Suffer the Children by Craig DiLouie

Now I like my character-driven horror fiction to be dark, but in his most recent book, CRAIG DILOUIE has taken dark to a new extreme.

SUFFER THE CHILDREN (out now from Simon and Schuster/Permuted Press) is a genuinely horrific book, extraordinarily uncomfortable reading. DiLouie takes that most precious of things – the relationship between a parent and their child – and pushes it beyond breaking point. The synopsis follows. Click the link below for some thoughts on the book from Craig himself.

“One day, the children die. Three days later, they come back. And ask for blood.

With blood, they stop being dead. They become the children they once were.

But only for a short time. Too soon, they die again. And need more blood to live …

The average body holds ten pints of blood. How far would you go for your child?”

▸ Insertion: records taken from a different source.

-- ==== Sys2Proof/Laws/State.lean ====
section
/-! SUPPORT. What each update of State does to each field: one lemma per field per update, true by
definition, so that no later proof unfolds a record update. -/

namespace Sys2Proof.Machine

/-! ## State.beginCycle -/

@[simp] theorem State.beginCycle_frameId (s : State) : (s.beginCycle).frameId = s.frameId := rfl
@[simp] theorem State.beginCycle_frameRtr (s : State) : (s.beginCycle).frameRtr = s.frameRtr := rfl
@[simp] theorem State.beginCycle_frameValid (s : State) :
    (s.beginCycle).frameValid = s.frameValid := rfl
@[simp] theorem State.beginCycle_frameDlc (s : State) : (s.beginCycle).frameDlc = s.frameDlc := rfl
@[simp] theorem State.beginCycle_txBuf (s : State) : (s.beginCycle).txBuf = s.txBuf := rfl
@[simp] theorem State.beginCycle_rxId (s : State) : (s.beginCycle).rxId = s.rxId := rfl
@[simp] theorem State.beginCycle_rxRtr (s : State) : (s.beginCycle).rxRtr = s.rxRtr := rfl
@[simp] theorem State.beginCycle_rxDlc (s : State) : (s.beginCycle).rxDlc = s.rxDlc := rfl
@[simp] theorem State.beginCycle_rxBuf (s : State) : (s.beginCycle).rxBuf = s.rxBuf := rfl
@[simp] theorem State.beginCycle_result (s : State) : (s.beginCycle).result = s.result := rfl
@[simp] theorem State.beginCycle_lastCode (s : State) : (s.beginCycle).lastCode = s.lastCode := rfl
@[simp] theorem State.beginCycle_rspV (s : State) : (s.beginCycle).rspV = false := rfl
@[simp] theorem State.beginCycle_timeoutMs (s : State) :
    (s.beginCycle).timeoutMs = s.timeoutMs := rfl
@[simp] theorem State.beginCycle_silent (s : State) : (s.beginCycle).silent = s.silent := rfl
@[simp] theorem State.beginCycle_fsm (s : State) : (s.beginCycle).fsm = s.fsm := rfl
@[simp] theorem State.beginCycle_tickCnt (s : State) : (s.beginCycle).tickCnt = s.tickCnt := rfl
@[simp] theorem State.beginCycle_waitId (s : State) : (s.beginCycle).waitId = s.waitId := rfl
@[simp] theorem State.beginCycle_cfg (s : State) : (s.beginCycle).cfg = s.cfg := rfl
@[simp] theorem State.beginCycle_inputs (s : State) : (s.beginCycle).inputs = s.inputs.tail := rfl
@[simp] theorem State.beginCycle_cycle (s : State) : (s.beginCycle).cycle = s.cycle + 1 := rfl

/-! ## State.resetRegisters -/

@[simp] theorem State.resetRegisters_frameId (s : State) :
    (s.resetRegisters).frameId = State.reset.frameId := rfl
@[simp] theorem State.resetRegisters_frameRtr (s : State) :
    (s.resetRegisters).frameRtr = State.reset.frameRtr := rfl
@[simp] theorem State.resetRegisters_frameValid (s : State) :
    (s.resetRegisters).frameValid = State.reset.frameValid := rfl
@[simp] theorem State.resetRegisters_frameDlc (s : State) :
    (s.resetRegisters).frameDlc = State.reset.frameDlc := rfl
@[simp] theorem State.resetRegisters_txBuf (s : State) :
    (s.resetRegisters).txBuf = State.reset.txBuf := rfl
@[simp] theorem State.resetRegisters_rxId (s : State) :
    (s.resetRegisters).rxId = State.reset.rxId := rfl
@[simp] theorem State.resetRegisters_rxRtr (s : State) :
    (s.resetRegisters).rxRtr = State.reset.rxRtr := rfl
@[simp] theorem State.resetRegisters_rxDlc (s : State) :
    (s.resetRegisters).rxDlc = State.reset.rxDlc := rfl
@[simp] theorem State.resetRegisters_rxBuf (s : State) :
    (s.resetRegisters).rxBuf = State.reset.rxBuf := rfl
@[simp] theorem State.resetRegisters_result (s : State) :
    (s.resetRegisters).result = State.reset.result := rfl
@[simp] theorem State.resetRegisters_lastCode (s : State) :
    (s.resetRegisters).lastCode = State.reset.lastCode := rfl
@[simp] theorem State.resetRegisters_rspV (s : State) :
    (s.resetRegisters).rspV = State.reset.rspV := rfl
@[simp] theorem State.resetRegisters_timeoutMs (s : State) :
    (s.resetRegisters).timeoutMs = State.reset.timeoutMs := rfl
@[simp] theorem State.resetRegisters_silent (s : State) :
    (s.resetRegisters).silent = State.reset.silent := rfl
@[simp] theorem State.resetRegisters_fsm (s : State) :
    (s.resetRegisters).fsm = State.reset.fsm := rfl
@[simp] theorem State.resetRegisters_tickCnt (s : State) :
    (s.resetRegisters).tickCnt = State.reset.tickCnt := rfl
@[simp] theorem State.resetRegisters_waitId (s : State) :
    (s.resetRegisters).waitId = State.reset.waitId := rfl
@[simp] theorem State.resetRegisters_cfg (s : State) : (s.resetRegisters).cfg = s.cfg := rfl
@[simp] theorem State.resetRegisters_inputs (s : State) :
    (s.resetRegisters).inputs = s.inputs := rfl
@[simp] theorem State.resetRegisters_cycle (s : State) : (s.resetRegisters).cycle = s.cycle := rfl

/-! ## State.complete -/

@[simp] theorem State.complete_frameId (s : State) (c : Code) :
    (s.complete c).frameId = s.frameId := rfl
@[simp] theorem State.complete_frameRtr (s : State) (c : Code) :
    (s.complete c).frameRtr = s.frameRtr := rfl
@[simp] theorem State.complete_frameValid (s : State) (c : Code) :
    (s.complete c).frameValid = s.frameValid := rfl
@[simp] theorem State.complete_frameDlc (s : State) (c : Code) :
    (s.complete c).frameDlc = s.frameDlc := rfl
@[simp] theorem State.complete_txBuf (s : State) (c : Code) : (s.complete c).txBuf = s.txBuf := rfl
@[simp] theorem State.complete_rxId (s : State) (c : Code) : (s.complete c).rxId = s.rxId := rfl
@[simp] theorem State.complete_rxRtr (s : State) (c : Code) : (s.complete c).rxRtr = s.rxRtr := rfl
@[simp] theorem State.complete_rxDlc (s : State) (c : Code) : (s.complete c).rxDlc = s.rxDlc := rfl
@[simp] theorem State.complete_rxBuf (s : State) (c : Code) : (s.complete c).rxBuf = s.rxBuf := rfl
@[simp] theorem State.complete_result (s : State) (c : Code) :
    (s.complete c).result = s.result := rfl
@[simp] theorem State.complete_lastCode (s : State) (c : Code) :
    (s.complete c).lastCode = c.bits := rfl
@[simp] theorem State.complete_rspV (s : State) (c : Code) : (s.complete c).rspV = true := rfl
@[simp] theorem State.complete_timeoutMs (s : State) (c : Code) :
    (s.complete c).timeoutMs = s.timeoutMs := rfl
@[simp] theorem State.complete_silent (s : State) (c : Code) :
    (s.complete c).silent = s.silent := rfl
@[simp] theorem State.complete_fsm (s : State) (c : Code) : (s.complete c).fsm = .idle := rfl
@[simp] theorem State.complete_tickCnt (s : State) (c : Code) :
    (s.complete c).tickCnt = s.tickCnt := rfl
@[simp] theorem State.complete_waitId (s : State) (c : Code) :
    (s.complete c).waitId = s.waitId := rfl
@[simp] theorem State.complete_cfg (s : State) (c : Code) : (s.complete c).cfg = s.cfg := rfl
@[simp] theorem State.complete_inputs (s : State) (c : Code) :
    (s.complete c).inputs = s.inputs := rfl
@[simp] theorem State.complete_cycle (s : State) (c : Code) : (s.complete c).cycle = s.cycle := rfl

/-! ## State.setHeader -/

@[simp] theorem State.setHeader_frameId (s : State) (id : CanId) (rtr : Bool) :
    (s.setHeader id rtr).frameId = id := rfl
@[simp] theorem State.setHeader_frameRtr (s : State) (id : CanId) (rtr : Bool) :
    (s.setHeader id rtr).frameRtr = rtr := rfl
@[simp] theorem State.setHeader_frameValid (s : State) (id : CanId) (rtr : Bool) :
    (s.setHeader id rtr).frameValid = true := rfl
@[simp] theorem State.setHeader_frameDlc (s : State) (id : CanId) (rtr : Bool) :
    (s.setHeader id rtr).frameDlc = s.frameDlc := rfl
@[simp] theorem State.setHeader_txBuf (s : State) (id : CanId) (rtr : Bool) :
    (s.setHeader id rtr).txBuf = s.txBuf := rfl
@[simp] theorem State.setHeader_rxId (s : State) (id : CanId) (rtr : Bool) :
    (s.setHeader id rtr).rxId = s.rxId := rfl
@[simp] theorem State.setHeader_rxRtr (s : State) (id : CanId) (rtr : Bool) :
    (s.setHeader id rtr).rxRtr = s.rxRtr := rfl
@[simp] theorem State.setHeader_rxDlc (s : State) (id : CanId) (rtr : Bool) :
    (s.setHeader id rtr).rxDlc = s.rxDlc := rfl
@[simp] theorem State.setHeader_rxBuf (s : State) (id : CanId) (rtr : Bool) :
    (s.setHeader id rtr).rxBuf = s.rxBuf := rfl
@[simp] theorem State.setHeader_result (s : State) (id : CanId) (rtr : Bool) :
    (s.setHeader id rtr).result = s.result := rfl
@[simp] theorem State.setHeader_lastCode (s : State) (id : CanId) (rtr : Bool) :
    (s.setHeader id rtr).lastCode = s.lastCode := rfl
@[simp] theorem State.setHeader_rspV (s : State) (id : CanId) (rtr : Bool) :
    (s.setHeader id rtr).rspV = s.rspV := rfl
@[simp] theorem State.setHeader_timeoutMs (s : State) (id : CanId) (rtr : Bool) :
    (s.setHeader id rtr).timeoutMs = s.timeoutMs := rfl
@[simp] theorem State.setHeader_silent (s : State) (id : CanId) (rtr : Bool) :
    (s.setHeader id rtr).silent = s.silent := rfl
@[simp] theorem State.setHeader_fsm (s : State) (id : CanId) (rtr : Bool) :
    (s.setHeader id rtr).fsm = s.fsm := rfl
@[simp] theorem State.setHeader_tickCnt (s : State) (id : CanId) (rtr : Bool) :
    (s.setHeader id rtr).tickCnt = s.tickCnt := rfl
@[simp] theorem State.setHeader_waitId (s : State) (id : CanId) (rtr : Bool) :
    (s.setHeader id rtr).waitId = s.waitId := rfl
@[simp] theorem State.setHeader_cfg (s : State) (id : CanId) (rtr : Bool) :
    (s.setHeader id rtr).cfg = s.cfg := rfl
@[simp] theorem State.setHeader_inputs (s : State) (id : CanId) (rtr : Bool) :
    (s.setHeader id rtr).inputs = s.inputs := rfl
@[simp] theorem State.setHeader_cycle (s : State) (id : CanId) (rtr : Bool) :
    (s.setHeader id rtr).cycle = s.cycle := rfl

/-! ## State.setDlc -/

@[simp] theorem State.setDlc_frameId (s : State) (len : BitVec 4) :
    (s.setDlc len).frameId = s.frameId := rfl
@[simp] theorem State.setDlc_frameRtr (s : State) (len : BitVec 4) :
    (s.setDlc len).frameRtr = s.frameRtr := rfl
@[simp] theorem State.setDlc_frameValid (s : State) (len : BitVec 4) :
    (s.setDlc len).frameValid = s.frameValid := rfl
@[simp] theorem State.setDlc_frameDlc (s : State) (len : BitVec 4) :
    (s.setDlc len).frameDlc = len := rfl
@[simp] theorem State.setDlc_txBuf (s : State) (len : BitVec 4) :
    (s.setDlc len).txBuf = s.txBuf := rfl
@[simp] theorem State.setDlc_rxId (s : State) (len : BitVec 4) : (s.setDlc len).rxId = s.rxId := rfl
@[simp] theorem State.setDlc_rxRtr (s : State) (len : BitVec 4) :
    (s.setDlc len).rxRtr = s.rxRtr := rfl
@[simp] theorem State.setDlc_rxDlc (s : State) (len : BitVec 4) :
    (s.setDlc len).rxDlc = s.rxDlc := rfl
@[simp] theorem State.setDlc_rxBuf (s : State) (len : BitVec 4) :
    (s.setDlc len).rxBuf = s.rxBuf := rfl
@[simp] theorem State.setDlc_result (s : State) (len : BitVec 4) :
    (s.setDlc len).result = s.result := rfl
@[simp] theorem State.setDlc_lastCode (s : State) (len : BitVec 4) :
    (s.setDlc len).lastCode = s.lastCode := rfl
@[simp] theorem State.setDlc_rspV (s : State) (len : BitVec 4) : (s.setDlc len).rspV = s.rspV := rfl
@[simp] theorem State.setDlc_timeoutMs (s : State) (len : BitVec 4) :
    (s.setDlc len).timeoutMs = s.timeoutMs := rfl
@[simp] theorem State.setDlc_silent (s : State) (len : BitVec 4) :
    (s.setDlc len).silent = s.silent := rfl
@[simp] theorem State.setDlc_fsm (s : State) (len : BitVec 4) : (s.setDlc len).fsm = s.fsm := rfl
@[simp] theorem State.setDlc_tickCnt (s : State) (len : BitVec 4) :
    (s.setDlc len).tickCnt = s.tickCnt := rfl
@[simp] theorem State.setDlc_waitId (s : State) (len : BitVec 4) :
    (s.setDlc len).waitId = s.waitId := rfl
@[simp] theorem State.setDlc_cfg (s : State) (len : BitVec 4) : (s.setDlc len).cfg = s.cfg := rfl
@[simp] theorem State.setDlc_inputs (s : State) (len : BitVec 4) :
    (s.setDlc len).inputs = s.inputs := rfl
@[simp] theorem State.setDlc_cycle (s : State) (len : BitVec 4) :
    (s.setDlc len).cycle = s.cycle := rfl

/-! ## State.setTxBuf -/

@[simp] theorem State.setTxBuf_frameId (s : State) (m : Memory) :
    (s.setTxBuf m).frameId = s.frameId := rfl
@[simp] theorem State.setTxBuf_frameRtr (s : State) (m : Memory) :
    (s.setTxBuf m).frameRtr = s.frameRtr := rfl
@[simp] theorem State.setTxBuf_frameValid (s : State) (m : Memory) :
    (s.setTxBuf m).frameValid = s.frameValid := rfl
@[simp] theorem State.setTxBuf_frameDlc (s : State) (m : Memory) :
    (s.setTxBuf m).frameDlc = s.frameDlc := rfl
@[simp] theorem State.setTxBuf_txBuf (s : State) (m : Memory) : (s.setTxBuf m).txBuf = m := rfl
@[simp] theorem State.setTxBuf_rxId (s : State) (m : Memory) : (s.setTxBuf m).rxId = s.rxId := rfl
@[simp] theorem State.setTxBuf_rxRtr (s : State) (m : Memory) :
    (s.setTxBuf m).rxRtr = s.rxRtr := rfl
@[simp] theorem State.setTxBuf_rxDlc (s : State) (m : Memory) :
    (s.setTxBuf m).rxDlc = s.rxDlc := rfl
@[simp] theorem State.setTxBuf_rxBuf (s : State) (m : Memory) :
    (s.setTxBuf m).rxBuf = s.rxBuf := rfl
@[simp] theorem State.setTxBuf_result (s : State) (m : Memory) :
    (s.setTxBuf m).result = s.result := rfl
@[simp] theorem State.setTxBuf_lastCode (s : State) (m : Memory) :
    (s.setTxBuf m).lastCode = s.lastCode := rfl
@[simp] theorem State.setTxBuf_rspV (s : State) (m : Memory) : (s.setTxBuf m).rspV = s.rspV := rfl
@[simp] theorem State.setTxBuf_timeoutMs (s : State) (m : Memory) :
    (s.setTxBuf m).timeoutMs = s.timeoutMs := rfl
@[simp] theorem State.setTxBuf_silent (s : State) (m : Memory) :
    (s.setTxBuf m).silent = s.silent := rfl
@[simp] theorem State.setTxBuf_fsm (s : State) (m : Memory) : (s.setTxBuf m).fsm = s.fsm := rfl
@[simp] theorem State.setTxBuf_tickCnt (s : State) (m : Memory) :
    (s.setTxBuf m).tickCnt = s.tickCnt := rfl
@[simp] theorem State.setTxBuf_waitId (s : State) (m : Memory) :
    (s.setTxBuf m).waitId = s.waitId := rfl
@[simp] theorem State.setTxBuf_cfg (s : State) (m : Memory) : (s.setTxBuf m).cfg = s.cfg := rfl
@[simp] theorem State.setTxBuf_inputs (s : State) (m : Memory) :
    (s.setTxBuf m).inputs = s.inputs := rfl
@[simp] theorem State.setTxBuf_cycle (s : State) (m : Memory) :
    (s.setTxBuf m).cycle = s.cycle := rfl
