-- ==== Sys2Proof/Tests/Slice0.lean ====
section
/-! SUPPORT. The model's own tests: ill-formed terms, words written out from the encoding tables,
single steps with the results of 95_test_vectors.md, and for every obligation with hypotheses a state
and operands that meet them. -/

namespace Sys2Proof.Tests

open Sys2Proof Sys2Proof.Machine Sys2Proof.Safety

/-! ## Helpers -/

/-- A field of the next state, none where the machine stops. -/
def fieldOfNext {α : Type} (f : State → α) : Host.Outcome State Fault Refusal → Option α
  | .next t => some (f t)
  | .fault _ => none
  | .refused _ => none

/-- One step that accepts the operation (`cmd`, `data`) in the state `s`. -/
def accept (s : State) (cmd : CmdWord) (data : DataWord) : Host.Outcome State Fault Refusal :=
  step (s.offer cmd data)

/-- The reset state with one cycle of inputs. -/
def resetWith (i : Inputs) : State := { State.reset with inputs := [i] }

/-- A buffer with the given eight bytes. -/
def bytes (l : List Byte) : Memory :=
  (l.zipIdx).foldl (fun m c => Memory.writeByte m c.2 c.1) []

/-- The eight bytes of a buffer. -/
def bytesOf (m : Memory) : List Byte := (List.range 8).map (Memory.readByte m)

/-- 95_test_vectors.md section 2.4: the start state of the UNPACK vectors. -/
def unpackStart : State :=
  { State.reset with
    rxBuf := bytes [0xFE, 0xFF, 0xFF, 0xFF, 0x00, 0x80, 0xC4, 0x09]
    rxDlc := 8
    txBuf := bytes [0x11, 0x22, 0x33, 0x44, 0x55, 0x66, 0x77, 0x88] }

/-- A query for ID 0x049 (95_test_vectors.md section 2.6, setup Q). -/
def query : State := { State.reset with frameId := 0x049, frameRtr := true, frameValid := true }

/-- A command for ID 0x062 (95_test_vectors.md X8). -/
def command : State := { State.reset with frameId := 0x062, frameValid := true }

/-- A query in WAIT_RSP. -/
def waiting : State := { query with fsm := .waitRsp, waitId := 0x049 }

/-- A query in TX with timeout 0. -/
def txZero : State := { query with fsm := .tx, waitId := 0x049, timeoutMs := 0 }

/-- A query in WAIT_RSP with one tick to go. -/
def waitLast : State := { waiting with timeoutMs := 1 }

/-- A heartbeat wait for axis 1. -/
def heartbeatWait : State := { State.reset with fsm := .waitHb, waitId := 0x021 }

/-- A received frame. -/
def frameIn (id : CanId) (rtr : Bool) (dlc : BitVec 4) (data : BitVec 64) : Inputs :=
  { rxValid := true, rxId := id, rxRtr := rtr, rxDlc := dlc, rxData := data }

/-! ## Ill-formed terms are refused -/

theorem test_offset_8_refused : (Instr.packU8 8 0).wellFormed = false := by decide
theorem test_offset_7_accepted : (Instr.packU8 7 0).wellFormed = true := by decide
theorem test_unpack_offset_8_refused : (Instr.unpackU8 8 .tx).wellFormed = false := by decide
theorem test_length_16_refused : (Instr.setDlc 16).wellFormed = false := by decide
theorem test_length_15_accepted : (Instr.setDlc 15).wellFormed = true := by decide
theorem test_axis_65536_refused : (Instr.idEnc false 65536 0).wellFormed = false := by decide
theorem test_command_65536_refused : (Instr.idEnc false 0 65536).wellFormed = false := by decide
theorem test_heartbeat_axis_65536_refused : (Instr.hbWait 65536).wellFormed = false := by decide

/-! ## Every constructor's decoding, by a word written out from 30_encoding.md R65 and R67 -/

theorem test_decode_nop :
    decode 0b0000000000000000 0xDEADBEEF = .op .nop := by decide
theorem test_decode_idEnc :
    decode 0b0000100000000001 0x00020009 = .op (.idEnc true 2 9) := by decide
theorem test_decode_idEnc_command :
    decode 0b0000100000000000 0x003F001F = .op (.idEnc false 63 31) := by decide
theorem test_decode_idDec_value :
    decode 0b0001000000000000 0x00000049 = .op (.idDec (.value 0x49)) := by decide
theorem test_decode_idDec_rx :
    decode 0b0001000000000001 5 = .op (.idDec .rx) := by decide
theorem test_decode_idDec_frame :
    decode 0b0001000000000010 5 = .op (.idDec .frame) := by decide
theorem test_decode_bufClr :
    decode 0b0001100000000000 0 = .op .bufClr := by decide
theorem test_decode_setDlc :
    decode 0b0010000000001001 0 = .op (.setDlc 9) := by decide
theorem test_decode_setTimeout :
    decode 0b0010100000000000 0x00010000 = .op (.setTimeout 0x00010000) := by decide
theorem test_decode_setPolicy :
    decode 0b0011000000000001 0 = .op (.setPolicy true) := by decide
theorem test_decode_packU8 :
    decode 0b0100011100000000 0x1FF = .op (.packU8 7 0x1FF) := by decide
theorem test_decode_packI16 :
    decode 0b0100111000000000 0xFFFF8000 = .op (.packI16 6 0xFFFF8000) := by decide
theorem test_decode_packI32 :
    decode 0b0101000100000000 0xFFFFFFFE = .op (.packI32 1 0xFFFFFFFE) := by decide
theorem test_decode_packU32 :
    decode 0b0101101100000000 0x01020304 = .op (.packU32 3 0x01020304) := by decide
theorem test_decode_packF32 :
    decode 0b0110001000000000 0x41480000 = .op (.packF32 2 0x41480000) := by decide
theorem test_decode_packFf16 :
    decode 0b0110110000000000 0x40200000 = .op (.packFf16 4 0x40200000) := by decide
theorem test_decode_packFf8 :
    decode 0b0111011000000000 0x3F800000 = .op (.packFf8 6 0x3F800000) := by decide
theorem test_decode_unpackU8 :
    decode 0b1000011110000000 0 = .op (.unpackU8 7 .tx) := by decide
theorem test_decode_unpackI16 :
    decode 0b1000110000000000 0 = .op (.unpackI16 4 .rx) := by decide
theorem test_decode_unpackI32 :
    decode 0b1001010100000000 0 = .op (.unpackI32 5 .rx) := by decide
theorem test_decode_unpackU32 :
    decode 0b1001100110000000 0 = .op (.unpackU32 1 .tx) := by decide
theorem test_decode_unpackF32 :
    decode 0b1010010010000000 0 = .op (.unpackF32 4 .tx) := by decide
theorem test_decode_unpackFf16 :
    decode 0b1010111000000000 0 = .op (.unpackFf16 6 .rx) := by decide
theorem test_decode_xchg :
    decode 0b1100000000000000 0 = .op .xchg := by decide
theorem test_decode_hbWait :
    decode 0b1100100000000000 0x00001234 = .op (.hbWait 0) := by decide

/-! ## Illegal words (95_test_vectors.md section 2.1) -/

theorem test_illegal_nop_bit0 : decode 0x0001 0 = .illegal .reservedBit := by decide
theorem test_illegal_idDec_source3 : decode 0x1003 0 = .illegal .idDecSource3 := by decide
theorem test_illegal_setDlc_bit4 : decode 0x2010 0 = .illegal .reservedBit := by decide
theorem test_illegal_setTimeout_bit0 : decode 0x2801 0 = .illegal .reservedBit := by decide
theorem test_illegal_opcode_00111 : decode 0x3800 0 = .illegal .reservedOpcode := by decide
theorem test_illegal_packU8_bit7 : decode 0x4080 0 = .illegal .reservedBit := by decide
theorem test_illegal_opcode_01111 : decode 0x7800 0 = .illegal .reservedOpcode := by decide
theorem test_illegal_unpackU8_bit6 : decode 0x8040 0 = .illegal .reservedBit := by decide
theorem test_illegal_opcode_10110 : decode 0xB000 0 = .illegal .reservedOpcode := by decide
theorem test_illegal_xchg_bit0 : decode 0xC001 0 = .illegal .reservedBit := by decide
theorem test_illegal_opcode_11010 : decode 0xD000 0 = .illegal .reservedOpcode := by decide
theorem test_illegal_opcode_11111 : decode 0xF800 0 = .illegal .reservedOpcode := by decide

/-! ## The table's numbering -/

theorem test_table_word_data_above_cmd :
    decodeTableWord 48 0x000200090801 = some (.idEnc true 2 9) := by decide
theorem test_table_word_short_has_data_0 :
    decodeTableWord 16 0x000200090801 = some (.idEnc true 0 0) := by decide
theorem test_table_word_illegal : decodeTableWord 16 0x1003 = none := by decide
theorem test_fetch_word_runs_first :
    step (State.reset.withFetchWord 16 0x2008) =
      exec (.setDlc 8) (State.reset.withFetchWord 16 0x2008).beginCycle := by rfl
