-- ==== Sys2Proof/Machine/Keypad.lean ====
section
/-! DEFINITION. The keypad instructions EX9E, EXA1 and FX0A (45_keypad.md). The flags are read as levels and never written
(10_state.md R29). -/

namespace Sys2Proof.Machine

/-- EX9E: skip if the key whose index is VX is pressed (R190). -/
def execSkp (x : Reg) (s : State) : Result := withKey s (s.reg x) (fun pressed => complete (s.skipIf pressed))

/-- EXA1: skip if the key whose index is VX is not pressed (R191). -/
def execSknp (x : Reg) (s : State) : Result := withKey s (s.reg x) (fun pressed => complete (s.skipIf (!pressed)))

/-- FX0A: the least pressed key into VX, or `NoProgress` with no state change (R192). -/
def execLdVxK (x : Reg) (s : State) : Result :=
  match leastKey s with
  | some k => complete (s.setReg x (BitVec.ofNat 8 k.val)).advance
  | none => noProgress s

end Sys2Proof.Machine
end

I asked Craig how he felt having written a book with such a disturbing premise. He told me “SUFFER THE CHILDREN is very different than my zombie books. It’s primarily psychological horror, grisly and chilling. The novel tells the story of a disease that strikes down the world’s children. Three days later, they come back and ask for blood. If the parents give them blood, they become the living, breathing children they once were, but only for a short time, forcing the parents to continually feed them. After a while, the only source of blood left will be each other.

The question becomes, how far would you go for someone you love? At what point does doing good become evil? These are daunting questions about our nature and instinct as humans–and the love expressed from that source–that are haunting readers of this book. I think it’s easy to say as a parent you’d put your arm in a shredder for your child. But would you put somebody else’s arm in a shredder? The concept fascinated me to an extent I had to write it.

The children in the book, yes, they’re something like vampires, but not in any traditional sense. They’re simply kids who need blood to survive, though they’re slowly changing. The real monsters in the book are the parents. They become monsters over time, with one little rationalization after another, and the evil some of them end up committing is horrible and macabre but also somewhat heroic, as they’re doing it out of love. The result is, I think, a story that horrifies readers, makes them think, and will haunt them long after they close its covers. Yes, it’s a dark read. I knew the novel would have less appeal than my zombie stories and, being horror, it’s more limited than general fiction, but it’s a powerful story I wanted to tell, and I’m proud of it. It’s honestly the most authentic and disturbing thing I’ve ever written. If you like horror, I think you’ll love this read.”

Find out more about Craig and his work at craigdilouie.com.


Thanks for reading.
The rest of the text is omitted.